Major Gifts and Campaigns

How You Can Major in Major Gifts

The more prospective donors with whom you spend time, the more dollars you will raise.

It sounds simplistic. But it’s an often overlooked fundraising fact of life.

Let’s imagine that a development professional meets with X prospective donors during a year—or during the duration of a campaign—and raises Y number of dollars. Now, let’s envision another scenario over that same time in which that same development professional is given in-office support, relieved of other duties that often are distractions from front-line fundraising, and uses connectors and something called a stage-gate process.

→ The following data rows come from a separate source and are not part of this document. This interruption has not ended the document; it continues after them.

-- ==== Sys2Proof/Machine/State.lean ====
section
/-! DEFINITION. The state of the block as plain data (spec/10_state.md), its reset value (spec/70_reset_and_hazards.md
R411), and the reasons a step can stop. -/

namespace Sys2Proof.Machine

/-- Why the machine stops with a fault. No architectural fault is here: those are taken (R380). -/
inductive Fault where
  /-- Raised by `exception` when its recursion bound is used up. The bound is larger than any chain of nested faults
  the rules admit (log entry 20), so no step answers it. Safe. -/
  | deliveryDepth
  deriving DecidableEq, Repr

/-- Why a command has no meaning. -/
inductive Refusal where
  /-- Raised by an arm of `exec` whose instruction has no meaning yet. No arm does. Safe. -/
  | notModelled (mnemonic : String)
  /-- Raised by `deliver` when `CET_SUPPORTED` and CR4.CET are both set: the spec defines `CET_SUPPORTED = false` only
  and describes no shadow-stack access (R344, R371, D29), and its file 93_implementation_defined.md says to refuse
  `CET_SUPPORTED = true` (log entry 21). Safe. -/
  | cetNotSpecified
  deriving DecidableEq, Repr

/-- OperatingMode (R30). -/
inductive Mode where
  | real
  | v86
  | prot
  | compat
  | long64
  deriving DecidableEq, Repr

/-- The exception classes held by `last_exception_type` (R56). -/
inductive ExcClass where
  | benign
  | contributory
  | pageFault
  | doubleFault
  deriving DecidableEq, Repr

/-- `activity` (R53). The codes 6 and 7 never occur. -/
inductive Activity where
  | active
  | hlt
  | shutdown
  | waitForSipi
  | mwait
  | mwaitIf
  deriving DecidableEq, Repr

/-- The access descriptor of a port access (R71), and `phys` for `PhysRead` (R74). -/
inductive Acc where
  | sys
  | stack (pl : BitVec 2)
  | phys
  deriving DecidableEq, Repr

/-- The scope of a TLB flush request (R75). -/
inductive FlushScope where
  | all
  | nonglobal
  deriving DecidableEq, Repr

/-- The reason of an `ABORT` (R404). -/
inductive AbortReason where
  | badCommand
  | badVector
  | trInvalid
  | trType
  deriving DecidableEq, Repr

/-- The kind of a `Reset` entry. `platform` is the host's own reset (R410 (d), log entry 16). -/
inductive ResetKind where
  | init
  | tripleFault
  | platform
  deriving DecidableEq, Repr

/-- The reason of a VM exit. The reasons the rules name (R155, R235, R239, R240, R242), and `layer` for the opaque
tokens of the intercept layer (R212). -/
inductive ExitReason where
  | cr0Write
  | cr0SelectiveWrite
  | mtf
  | preemptionTimer
  | nmiWindow
  | interruptWindow
  | layer (token : Nat)
  deriving DecidableEq, Repr

/-- The hidden part of a segment register, and a segment descriptor read from memory (R43, R321). -/
structure Desc where
  base : Word
  limit : BitVec 32
  type : BitVec 4
  s : Bool
  dpl : BitVec 2
  p : Bool
  avl : Bool
  l : Bool
  db : Bool
  g : Bool
  deriving DecidableEq, Repr

/-- An entry of the event history (R60). -/
inductive Event where
  | tlbFlush (scope : FlushScope)
  | pdptrLoad (e0 e1 e2 e3 : Word)
  | delivered (v : Vector8) (type : BitVec 3)
  | modeChange (mode : Mode)
  | setTpr (v : BitVec 8)
  | setVTpr (v : BitVec 8)
  | intAck (v : Vector8)
  | virtIntAck (v : Vector8)
  | dmaHoldAck
  | vmExit (reason : ExitReason) (qualification : Word)
  | smmEntry
  | reset (kind : ResetKind)
  | shutdown
  /-- `TaskSwitch(t, d, source = interrupt, push, ec)` (R330). -/
  | taskSwitch (selector : Half) (desc : Desc) (push : Bool) (ec : Half)
  | abort (reason : AbortReason)
  | memR (addr : Word) (n : Nat) (acc : Acc)
  | memW (addr : Word) (n : Nat) (v : Word) (acc : Acc)
  deriving DecidableEq, Repr

/-- The ControlRegisterSet (R20 to R24, R26 to R28). CR8 is an alias of `TPR` and is not here (R25). -/
@[ext] structure ControlRegs where
  cr0 : Word
  cr2 : Word
  cr3 : Word
  cr4 : Word
  efer : Word
  xcr0 : Word
  xss : Word
  dr0 : Word
  dr1 : Word
  dr2 : Word
  dr3 : Word
  dr6 : Word
  dr7 : Word
  deriving DecidableEq, Repr

/-- A segment register (R43), also TR and LDTR (R45). -/
structure SegReg where
  sel : Half
  valid : Bool
  cache : Desc
  deriving DecidableEq, Repr

/-- GDTR or IDTR (R46). -/
structure TableReg where
  base : Word
  limit : BitVec 16
  deriving DecidableEq, Repr

/-- The registers shared with the core (R40 to R46). -/
@[ext] structure Context where
  rsp : Word
  ssp : Word
  rip : Word
  rflags : Word
  cs : SegReg
  ss : SegReg
  ds : SegReg
  es : SegReg
  fs : SegReg
  gs : SegReg
  cpl : BitVec 2
  tr : SegReg
  ldtr : SegReg
  gdtr : TableReg
  idtr : TableReg
  deriving DecidableEq, Repr

/-- PendingEventSet and scheduler state (R50 to R53). -/
@[ext] structure Sched where
  pending : BitVec 16
  mask : BitVec 16
  debugTrap : BitVec 16
  inhibit : BitVec 2
  activity : Activity
  deriving DecidableEq, Repr

/-- ExceptionState (R55 to R58). -/
@[ext] structure ExcState where
  prevRip : Word
  prevRsp : Word
  prevSsp : Word
  specRsp : Bool
  lastType : ExcClass
  inEvent : Bool
  extBit : Bool
  deriving DecidableEq, Repr

/-- The direction of an intercepted register access (R206). -/
inductive Dir where
  | read
  | write
  deriving DecidableEq, Repr

/-- The control registers the intercept layer is asked about (R206). -/
inductive CrNum where
  | cr0
  | cr2
  | cr3
  | cr4
  | cr8
  deriving DecidableEq, Repr

/-- The debug registers, after alias resolution (R207). -/
inductive DrNum where
  | dr0
  | dr1
  | dr2
  | dr3
  | dr6
  | dr7
  deriving DecidableEq, Repr

/-- The model-specific registers of `IcptReg` (R208). -/
inductive MsrNum where
  | efer
  | xcr0
  | xss
  deriving DecidableEq, Repr

/-- The asynchronous events of `IcptEvent` (R211). -/
inductive AsyncEvent where
  | smi
  | init
  | nmi
  | intr (v : Vector8)
  | vintr
  deriving DecidableEq, Repr

/-- A query that can be answered `Handled`: `IcptCR` (R206) and `IcptReg` (R208). -/
inductive RegQuery where
  | cr (n : CrNum) (dir : Dir) (old new : Word)
  | msr (r : MsrNum) (dir : Dir) (old new : Word)
  deriving DecidableEq, Repr

/-- A query answered `Pass` or `Exit` only: `IcptDR`, `IcptExc`, `IcptIO`, `IcptEvent` (R207, R209 to R211). -/
inductive PlainQuery where
  | dr (n : DrNum) (dir : Dir)
  /-- `IcptExc`, with the `EXT` and `in_event` bits that R209 lets the layer read (log entry 8). -/
  | exc (v : Vector8) (ec : Half) (push : Bool) (type : BitVec 3) (ext inEvent : Bool)
  | io (port : Half) (width : BitVec 8) (out rep : Bool)
  | event (e : AsyncEvent)
  deriving DecidableEq, Repr

/-- Reason and qualification of an `Exit` answer, opaque tokens (R212). -/
structure ExitInfo where
  reason : ExitReason
  qualification : Word
  deriving DecidableEq, Repr

/-- The answer to a register query (R206). -/
inductive RegAnswer where
  | pass
  | exit (info : ExitInfo)
  /-- `Handled` or `Handled(x)`. `vtpr` says that the layer also set `pending_event[VMX_VTPR]`, which R150 lets it do
  when it handles a CR8 write (log entry 24). -/
  | handled (x : Word) (vtpr : Bool)
  deriving DecidableEq, Repr

/-- The InterceptConfiguration as data (R59, R205): the two SVM CR0-write bits of R155 with the qualification the layer
would report, and the intercepted queries with their answers. A query that is not listed answers `Pass`. -/
structure InterceptConfig where
  cr0Write : Bool
  cr0SelWrite : Bool
  cr0Qual : Word
  regs : List (RegQuery × RegAnswer)
  plain : List (PlainQuery × ExitInfo)
  deriving DecidableEq, Repr

/-- Inputs other agents drive (R54, R59, R232, R243, R244). The four vectors are what each controller would answer to an
acknowledge (I4, log entry 10); `apicTraps` holds the events for which the VMX host's internal action `ApicVirtTrap` would
answer `Exit` (log entry 36). -/
structure Inputs where
  killRequest : Bool
  inGuest : Bool
  inSvmGuest : Bool
  inSmm : Bool
  gif : Bool
  svmVIntrMasking : Bool
  lapicVector : Vector8
  picVector : Vector8
  vapicVector : Vector8
  svmVector : Vector8
  apicTraps : List (Nat × ExitInfo)
  icpt : InterceptConfig
  deriving DecidableEq, Repr

/-- The response port (R102). -/
structure Response where
  resp : BitVec 32
  res : Word
  deriving DecidableEq, Repr

/-- Which controller an acknowledge is addressed to (R243, R244). -/
inductive AckSource where
  | lapic
  | pic
  | vapic
  | svm
  deriving DecidableEq, Repr

/-- What other agents do to the state between two commands (log entry 16). -/
inductive HostAction where
  /-- The host drives `kill_request` (R222). -/
  | setKillRequest (b : Bool)
  /-- The host drives `in_guest`, and `in_svm_guest` with it (R59). -/
  | setInGuest (b : Bool)
  /-- The host drives `in_svm_guest`, and `in_guest` with it (R59, log entry 17). -/
  | setInSvmGuest (b : Bool)
  /-- The host drives `in_smm` (R59). -/
  | setInSmm (b : Bool)
  /-- The host drives `gif` (R59). -/
  | setGif (b : Bool)
  /-- The host drives `svm_v_intr_masking` (R59). -/
  | setSvmVIntrMasking (b : Bool)
  /-- A controller changes the vector it would answer (R243, R244). -/
  | setAckVector (src : AckSource) (v : Vector8)
  /-- The InterceptConfiguration swaps (R59, R205). -/
  | setIntercepts (c : InterceptConfig)
  /-- The VMX host changes what `ApicVirtTrap` would answer (R232). -/
  | setApicTraps (answers : List (Nat × ExitInfo))
  /-- The core or the host rewrites the shared context (R40 to R46, D7, R212), with any values (log entries 28 and
  29). -/
  | loadContext (c : Context)
  /-- The APIC's own register interface writes TPR (R25). -/
  | setTpr (v : BitVec 8)
  /-- The nested-virtualization host writes V_TPR (R25). -/
  | setVTpr (v : BitVec 8)
  /-- Another agent stores a byte that the linear memory port sees (R84). -/
  | storeLinear (addr : Word) (b : Byte)
  /-- Another agent stores a byte of physical memory (R84). -/
  | storePhys (addr : Word) (b : Byte)
  /-- The paging service's answers to the next linear accesses (R72). -/
  | setPort (answers : List (Option Half))
  /-- The task-switch unit finishes a switch that a delivery of `v` with `type` began (R330). -/
  | taskSwitchDone (v : Vector8) (type : BitVec 3)
  /-- The host applies a platform reset (R410 (d)). -/
  | platformReset
  deriving DecidableEq, Repr

/-- A request at the block: a command (R100), or an action of another agent. -/
inductive Request where
  | command (c : Command)
  | host (a : HostAction)
  deriving DecidableEq, Repr

/-- A byte memory as address and byte pairs, in the canonical form of `Memory.wf`. -/
abbrev Memory := List Host.Cell

/-- What an address that a memory does not list reads as (log entry 5). -/
def Memory.unlisted : Byte := 0#8

/-- The canonical form: addresses strictly rising from above `lo`, below 2^64, and no byte equal to the unlisted one. -/
def Memory.wfFrom (lo : Option Nat) : Memory → Bool
  | [] => true
  | (a, b) :: rest =>
    (match lo with
      | none => true
      | some l => decide (l < a)) && decide (a < 2 ^ 64) && b != Memory.unlisted && Memory.wfFrom (some a) rest

/-- The canonical form of a memory. -/
def Memory.wf (m : Memory) : Bool := Memory.wfFrom none m

/-- The whole state. `cfg` is the immutable record of R5; `port` and `queue` are the model's input lists (log entries 1
and 7); the rest is spec/10_state.md's. -/
@[ext]
structure State where
  cfg : Config
  regs : ControlRegs
  ctx : Context
  sched : Sched
  exc : ExcState
  tpr : BitVec 8
  vtpr : BitVec 8
  inp : Inputs
  hist : List Event
  aborted : Bool
  response : Response
  mem : Memory
  phys : Memory
  port : List (Option Half)
  queue : List Request
  deriving DecidableEq, Repr

/-! ### Updates, one for each field that a command or a request writes -/

def State.setRegs (s : State) (v : ControlRegs) : State := { s with regs := v }
def State.setCtx (s : State) (v : Context) : State := { s with ctx := v }
def State.setSched (s : State) (v : Sched) : State := { s with sched := v }
def State.setExc (s : State) (v : ExcState) : State := { s with exc := v }
def State.setTpr (s : State) (v : BitVec 8) : State := { s with tpr := v }
def State.setVTpr (s : State) (v : BitVec 8) : State := { s with vtpr := v }
def State.setInp (s : State) (v : Inputs) : State := { s with inp := v }
def State.setHist (s : State) (v : List Event) : State := { s with hist := v }
def State.setAborted (s : State) (v : Bool) : State := { s with aborted := v }
def State.setResponse (s : State) (v : Response) : State := { s with response := v }
def State.setMem (s : State) (v : Memory) : State := { s with mem := v }
def State.setPhys (s : State) (v : Memory) : State := { s with phys := v }
def State.setPort (s : State) (v : List (Option Half)) : State := { s with port := v }
def State.setQueue (s : State) (v : List Request) : State := { s with queue := v }

/-! ### Reset (R411) -/

/-- The control registers at reset (R411). -/
def ControlRegs.reset : ControlRegs where
  cr0 := 0x60000010#64
  cr2 := 0#64
  cr3 := 0#64
  cr4 := 0#64
  efer := 0#64
  xcr0 := 1#64
  xss := 0#64
  dr0 := 0#64
  dr1 := 0#64
  dr2 := 0#64
  dr3 := 0#64
  dr6 := 0xFFFF0FF0#64
  dr7 := 0x400#64

/-- CS at reset (R411; `avl` is log entry 19). -/
def SegReg.resetCs : SegReg where
  sel := 0xF000#16
  valid := true
  cache := ⟨0xFFFF0000#64, 0xFFFF#32, 0xB#4, true, 0#2, true, false, false, false, false⟩

/-- SS, DS, ES, FS and GS at reset (R411; `avl` is log entry 19). -/
def SegReg.resetData : SegReg where
  sel := 0#16
  valid := true
  cache := ⟨0#64, 0xFFFF#32, 0x3#4, true, 0#2, true, false, false, false, false⟩

/-- TR at reset (R411; `dpl`, `avl`, `l`, `d_b`, `g` are log entry 19). -/
def SegReg.resetTr : SegReg where
  sel := 0#16
  valid := true
  cache := ⟨0#64, 0xFFFF#32, 0xB#4, false, 0#2, true, false, false, false, false⟩

/-- LDTR at reset (R411; `dpl`, `avl`, `l`, `d_b`, `g` are log entry 19). -/
def SegReg.resetLdtr : SegReg where
  sel := 0#16
  valid := false
  cache := ⟨0#64, 0xFFFF#32, 0x2#4, false, 0#2, true, false, false, false, false⟩

/-- The shared context at reset (R411). -/
def Context.reset : Context where
  rsp := 0#64
  ssp := 0#64
  rip := 0xFFF0#64
  rflags := 2#64
  cs := SegReg.resetCs
  ss := SegReg.resetData
  ds := SegReg.resetData
  es := SegReg.resetData
  fs := SegReg.resetData
  gs := SegReg.resetData
  cpl := 0#2
  tr := SegReg.resetTr
  ldtr := SegReg.resetLdtr
  gdtr := ⟨0#64, 0xFFFF#16⟩
  idtr := ⟨0#64, 0xFFFF#16⟩

/-- The scheduler state at reset (R411). -/
def Sched.reset : Sched := ⟨0#16, 0#16, 0#16, 0#2, .active⟩

/-- The exception state at reset (R411). -/
def ExcState.reset : ExcState := ⟨0xFFF0#64, 0#64, 0#64, false, .benign, false, false⟩

/-- The inputs at power-on: R411 for the six bits, log entries 8 and 10 for the rest. -/
def Inputs.reset : Inputs where
  killRequest := false
  inGuest := false
  inSvmGuest := false
  inSmm := false
  gif := true
  svmVIntrMasking := false
  lapicVector := 0#8
  picVector := 0#8
  vapicVector := 0#8
  svmVector := 0#8
  apicTraps := []
  icpt := ⟨false, false, 0#64, [], []⟩

/-- The machine right after power-on: every element at the value of R411, the history, the memories and the input
lists empty, and the profile P0 (log entries 1, 2, 4, 5, 7, 18). -/
def State.reset : State where
  cfg := Config.p0
  regs := ControlRegs.reset
  ctx := Context.reset
  sched := Sched.reset
  exc := ExcState.reset
  tpr := 0#8
  vtpr := 0#8
  inp := Inputs.reset
  hist := []
  aborted := false
  response := ⟨0#32, 0#64⟩
  mem := []
  phys := []
  port := []
  queue := []

end Sys2Proof.Machine
end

Now that gift officer has more time for face-to-face donor work. Let’s do the math. Assume an average gift of $50,000 and $600,000 (Z) raised. Assume instead of four major gift calls per week, the gift officer now has the time to meet with five prospective donors. The result = X times 1.25. If Z was $600,000, the result in additional donations will average $120,000. What if each gift officer now has the time to meet with an average of seven prospective donors per week? The multiplier would be Y times 1.4 or $840,000 in total gifts.

The reality is, with the right processes and support, many gift officers can double or more their number of donor-facing meetings. And think of what that means to the top line! Instinctively, we’ve know this for a long time. We even have a way we’ve institutionalized this strategy.

We call it “campaign.”

Campaign is just another word for Focus

Campaigns come in many shapes and sizes. Essentially, however the core of any successful and sizeable campaign is intense focus on major gifts. Savvy campaign planning involves finding at least 20-percent of goal in one or more lead gifts and reaching the 60-percent mark with large gifts from the second and third level of the pyramid. Then it’s staff up and recruit volunteers for an all-hands-on-deck intense effort to reach goal through face-to-face meetings with the remaining prospects. Everything is about the campaign during a successful campaign.

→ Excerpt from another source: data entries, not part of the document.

-- ==== Sys2Proof/Laws/Memory.lean ====
section
/-! SUPPORT. The laws of byte memories: a read after a write, a write leaves every other byte alone, and every memory
operation keeps the canonical form. -/

namespace Sys2Proof.Machine

/-! ### Reading what a cell operation left -/

theorem Memory.get_consCell (a : Nat) (b : Byte) (m : Memory) (x : Nat) (h : m.get a = Memory.unlisted) :
    (Memory.consCell a b m).get x = if x = a then b else m.get x := by
  unfold Memory.consCell
  split
  · rename_i hb
    by_cases hx : x = a
    · subst hx; simp [h, eq_of_beq hb]
    · simp [hx]
  · simp only [Memory.get]
    by_cases hx : x = a
    · simp [hx]
    · simp [hx, Ne.symm hx]

/-- The bound below which a canonical memory lists nothing. -/
theorem Memory.get_of_wfFrom_lt {m : Memory} {l x : Nat} (h : Memory.wfFrom (some l) m = true) (hx : x ≤ l) :
    m.get x = Memory.unlisted := by
  induction m generalizing l with
  | nil => rfl
  | cons c rest ih =>
    obtain ⟨k, b⟩ := c
    simp only [Memory.wfFrom, Bool.and_eq_true, decide_eq_true_eq] at h
    obtain ⟨⟨⟨h1, _⟩, _⟩, h4⟩ := h
    have hk : k ≠ x := by omega
    simp only [Memory.get, hk, if_false]
    exact ih h4 (by omega)

/-- A read after a write: the byte written, and every other byte as it was. -/
theorem Memory.get_set_from (m : Memory) (lo : Option Nat) (h : Memory.wfFrom lo m = true) (a : Nat) (b : Byte) (x : Nat) :
    (m.set a b).get x = if x = a then b else m.get x := by
  induction m generalizing lo with
  | nil => exact Memory.get_consCell a b [] x rfl
  | cons c rest ih =>
    obtain ⟨k, v⟩ := c
    simp only [Memory.wfFrom, Bool.and_eq_true] at h
    obtain ⟨_, h4⟩ := h
    simp only [Memory.set]
    split
    · rename_i hlt
      refine Memory.get_consCell a b _ x ?_
      have : k ≠ a := by omega
      simp only [Memory.get, this, if_false]
      exact Memory.get_of_wfFrom_lt h4 (by omega)
    · split
      · rename_i heq
        subst heq
        rw [Memory.get_consCell _ _ _ _ (Memory.get_of_wfFrom_lt h4 (by omega))]
        by_cases hx : x = a
        · simp [hx]
        · simp [Memory.get, hx, Ne.symm hx]
      · rename_i hne
        simp only [Memory.get]
        by_cases hk : k = x
        · subst hk; simp [Ne.symm hne]
        · simp only [hk, if_false]; exact ih _ h4

theorem Memory.get_set (m : Memory) (h : m.wf = true) (a : Nat) (b : Byte) (x : Nat) :
    (m.set a b).get x = if x = a then b else m.get x := Memory.get_set_from m none h a b x

/-! ### The canonical form -/

theorem Memory.wfFrom_weaken {m : Memory} {l : Nat} {lo : Option Nat} (h : Memory.wfFrom (some l) m = true)
    (hl : ∀ x, lo = some x → x ≤ l) : Memory.wfFrom lo m = true := by
  cases m with
  | nil => rfl
  | cons c rest =>
    obtain ⟨k, b⟩ := c
    simp only [Memory.wfFrom, Bool.and_eq_true, decide_eq_true_eq] at h ⊢
    refine ⟨⟨⟨?_, h.1.1.2⟩, h.1.2⟩, h.2⟩
    cases lo with
    | none => rfl
    | some x => have := hl x rfl; have := h.1.1.1; simp only [decide_eq_true_eq]; omega

theorem Memory.wfFrom_consCell {m : Memory} {a : Nat} {b : Byte} {lo : Option Nat}
    (h : Memory.wfFrom (some a) m = true) (ha : a < 2 ^ 64) (hlo : ∀ x, lo = some x → x < a) :
    Memory.wfFrom lo (Memory.consCell a b m) = true := by
  unfold Memory.consCell
  split
  · exact Memory.wfFrom_weaken h fun x hx => Nat.le_of_lt (hlo x hx)
  · rename_i hb
    simp only [Memory.wfFrom, Bool.and_eq_true, decide_eq_true_eq]
    refine ⟨⟨⟨?_, ha⟩, ?_⟩, h⟩
    · cases lo with
      | none => rfl
      | some x => simpa using hlo x rfl
    · simpa [bne] using hb

theorem Memory.wfFrom_set (m : Memory) (lo : Option Nat) (a : Nat) (b : Byte) (h : Memory.wfFrom lo m = true)
    (ha : a < 2 ^ 64) (hlo : ∀ x, lo = some x → x < a) : Memory.wfFrom lo (m.set a b) = true := by
  induction m generalizing lo with
  | nil => exact Memory.wfFrom_consCell (m := []) rfl ha hlo
  | cons c rest ih =>
    obtain ⟨k, v⟩ := c
    have h' := h
    simp only [Memory.wfFrom, Bool.and_eq_true, decide_eq_true_eq] at h
    obtain ⟨⟨⟨h1, h2⟩, h3⟩, h4⟩ := h
    simp only [Memory.set]
    split
    · rename_i hlt
      refine Memory.wfFrom_consCell ?_ ha hlo
      simp only [Memory.wfFrom, Bool.and_eq_true, decide_eq_true_eq]
      exact ⟨⟨⟨hlt, h2⟩, h3⟩, h4⟩
    · split
      · rename_i heq
        subst heq
        exact Memory.wfFrom_consCell h4 ha hlo
      · simp only [Memory.wfFrom, Bool.and_eq_true, decide_eq_true_eq]
        exact ⟨⟨⟨h1, h2⟩, h3⟩, ih (some k) h4 (by intro x hx; cases hx; omega)⟩

/-- Storing a byte keeps the canonical form. -/
theorem Memory.wf_set {m : Memory} (h : m.wf = true) (a : Word) (b : Byte) : (m.set a.toNat b).wf = true :=
  Memory.wfFrom_set m none _ b h a.isLt (by simp)

/-- Storing a value keeps the canonical form. -/
theorem Memory.wf_writeLE {m : Memory} (h : m.wf = true) (a : Word) (n : Nat) (v : Word) :
    (m.writeLE a n v).wf = true := by
  induction n generalizing m a v with
  | zero => exact h
  | succ n ih => exact ih (Memory.wf_set h a _) _ _

theorem Memory.wf_nil : Memory.wf [] = true := rfl

/-! ### Values -/

/-- A byte that no byte of the value is stored to reads as before. -/
theorem Memory.get_writeLE_other {m : Memory} (h : m.wf = true) (a : Word) (n : Nat) (v : Word) (x : Nat)
    (hx : ∀ k < n, x ≠ (a + BitVec.ofNat 64 k).toNat) : (m.writeLE a n v).get x = m.get x := by
  induction n generalizing m a v with
  | zero => rfl
  | succ n ih =>
    rw [Memory.writeLE, ih (Memory.wf_set h a _), Memory.get_set m h]
    · have := hx 0 (by omega)
      simp only [BitVec.add_zero] at this
      simp [this]
    · intro k hk
      have := hx (k + 1) (by omega)
      rwa [show a + 1#64 + BitVec.ofNat 64 k = a + BitVec.ofNat 64 (k + 1) by
        rw [BitVec.add_assoc]; congr 1; rw [BitVec.add_comm, BitVec.ofNat_add]]

/-- Each byte of a stored value, least significant first (R77). -/
theorem Memory.get_writeLE_at {m : Memory} (h : m.wf = true) (a : Word) (n : Nat) (v : Word) (k : Nat) (hk : k < n)
    (hn : n ≤ 2 ^ 32) :
    (m.writeLE a n v).get (a + BitVec.ofNat 64 k).toNat = (v >>> (8 * k)).setWidth 8 := by
  induction n generalizing m a v k with
  | zero => omega
  | succ n ih =>
    rw [Memory.writeLE]
    cases k with
    | zero =>
      rw [Memory.get_writeLE_other (Memory.wf_set h a _), Memory.get_set m h]
      · simp
      · intro k hk
        rw [ne_eq, BitVec.toNat_inj]
        intro e
        have e' := congrArg BitVec.toNat e
        have := a.isLt
        simp only [BitVec.toNat_add, BitVec.toNat_ofNat] at e'
        omega
    | succ k =>
      have := ih (Memory.wf_set h a (v.setWidth 8)) (a + 1#64) (v >>> 8) k (by omega) (by omega)
      rw [show a + BitVec.ofNat 64 (k + 1) = a + 1#64 + BitVec.ofNat 64 k by
        rw [BitVec.add_assoc]; congr 1; rw [BitVec.add_comm, BitVec.ofNat_add]]
      rw [this, ← BitVec.shiftRight_add]
      congr 2
      omega

/-- Each bit of a value read, from the bytes it is read from (R77). -/
theorem Memory.getLsbD_readLE (m : Memory) (a : Word) (n i : Nat) (hi : i < 64) :
    (m.readLE a n).getLsbD i
      = (decide (i < 8 * n) && (m.get (a + BitVec.ofNat 64 (i / 8)).toNat).getLsbD (i % 8)) := by
  induction n generalizing a i with
  | zero => simp [Memory.readLE]
  | succ n ih =>
    rw [Memory.readLE]
    simp only [BitVec.getLsbD_or, BitVec.getLsbD_setWidth, BitVec.getLsbD_shiftLeft, hi, decide_true, Bool.true_and]
    by_cases h8 : i < 8
    · simp only [h8, decide_true, Bool.not_true, Bool.false_and, Bool.or_false,
        Nat.div_eq_of_lt h8, Nat.mod_eq_of_lt h8, BitVec.add_zero]
      simp [show i < 8 * (n + 1) by omega]
    · rw [ih (a + 1#64) (i - 8) (by omega)]
      have h1 : (m.get a.toNat).getLsbD i = false := BitVec.getLsbD_of_ge _ _ (by omega)
      have h2 : i / 8 = (i - 8) / 8 + 1 := by omega
      have h3 : (i - 8) % 8 = i % 8 := by omega
      simp only [h1, h8, decide_false, Bool.not_false, Bool.true_and, Bool.false_or, h3]
      rw [show a + BitVec.ofNat 64 (i / 8) = a + 1#64 + BitVec.ofNat 64 ((i - 8) / 8) by
        rw [BitVec.add_assoc, h2]; congr 1; rw [BitVec.add_comm, BitVec.ofNat_add]]
      simp only [show (i < 8 * (n + 1)) = (i - 8 < 8 * n) by apply propext; omega]

/-- Reading depends only on the bytes read. -/
theorem Memory.readLE_congr {m m' : Memory} {a : Word} {n : Nat}
    (h : ∀ k < n, m.get (a + BitVec.ofNat 64 k).toNat = m'.get (a + BitVec.ofNat 64 k).toNat) :
    m.readLE a n = m'.readLE a n := by
  induction n generalizing a with
  | zero => rfl
  | succ n ih =>
    rw [Memory.readLE, Memory.readLE]
    have h0 := h 0 (by omega)
    simp only [BitVec.add_zero] at h0
    rw [h0, ih]
    intro k hk
    have := h (k + 1) (by omega)
    rwa [show a + 1#64 + BitVec.ofNat 64 k = a + BitVec.ofNat 64 (k + 1) by
      rw [BitVec.add_assoc]; congr 1; rw [BitVec.add_comm, BitVec.ofNat_add]]

/-- A read after a write to the same place: the low bytes of the value written. -/
theorem Memory.getLsbD_readLE_writeLE {m : Memory} (h : m.wf = true) (a : Word) (n : Nat) (v : Word) (i : Nat)
    (hi : i < 64) (hn : n ≤ 2 ^ 32) :
    ((m.writeLE a n v).readLE a n).getLsbD i = (decide (i < 8 * n) && v.getLsbD i) := by
  rw [Memory.getLsbD_readLE _ _ _ _ hi]
  by_cases hlt : i < 8 * n
  · rw [Memory.get_writeLE_at h a n v (i / 8) (by omega) hn]
    simp only [hlt, decide_true, Bool.true_and, BitVec.getLsbD_setWidth, BitVec.getLsbD_ushiftRight,
      Nat.mod_lt i (by omega : 8 > 0)]
    congr 1
    omega
  · simp [hlt]

end Sys2Proof.Machine
end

Unfortunately, too often afterwards, it’s back to business as usual.

A lean six sigma-based performance improvement initiative is the best possible way to get a fundraising team ready for a stretch campaign goal. But it’s also the best way to simply—and continuously— increase year-over-year the amount your team raises. Better yet, the combination of  a performance improvement initiative followed by a campaign and then followed by a continuing improvement program gives you the best of both worlds.

What is FPI?

Fundraising Performance Improvement (FPI) is a potent approach to fundraising that moves board members, staff, physicians and key volunteers along a clearly charted course, with reinforcing measurements at critical stages. It is just beginning to make itself known in the world of development.

The performance improvement principles of Toyota’s Lean Manufacturing System and GE’s Six Sigma translate beautifully and powerfully into the fundraising setting. A Lean organization cuts waste and increases value for customers by creating an efficient flow and reduced cycle times. And Six Sigma helps propel fundraising success through a disciplined, data-driven approach. When you combine these methodologies, you make the best use of staff and volunteer resources.

For development professionals, one key component is how Lean Six Sigma concentrates on and accelerates major gifts, leveraging a staff’s top resources for the greatest potential gain. The exponentially greater power of performance improvement over conventional fundraising methods was proved dramatically when one of our clients raised nearly 90 percent of its $100 million campaign goal through major gifts – and hit its goal 15 months ahead of schedule. The client did so with an expense-to-revenue ratio well below 20 percent.

Performance improvement is not a new idea. Business is widely using Lean Six Sigma tools – which include process engineering, work flow redesign and cycle-time metrics – to improve quality, reduce costs and increase customer satisfaction. But it is relative a newcomer to the not-for-profit world and fundraising.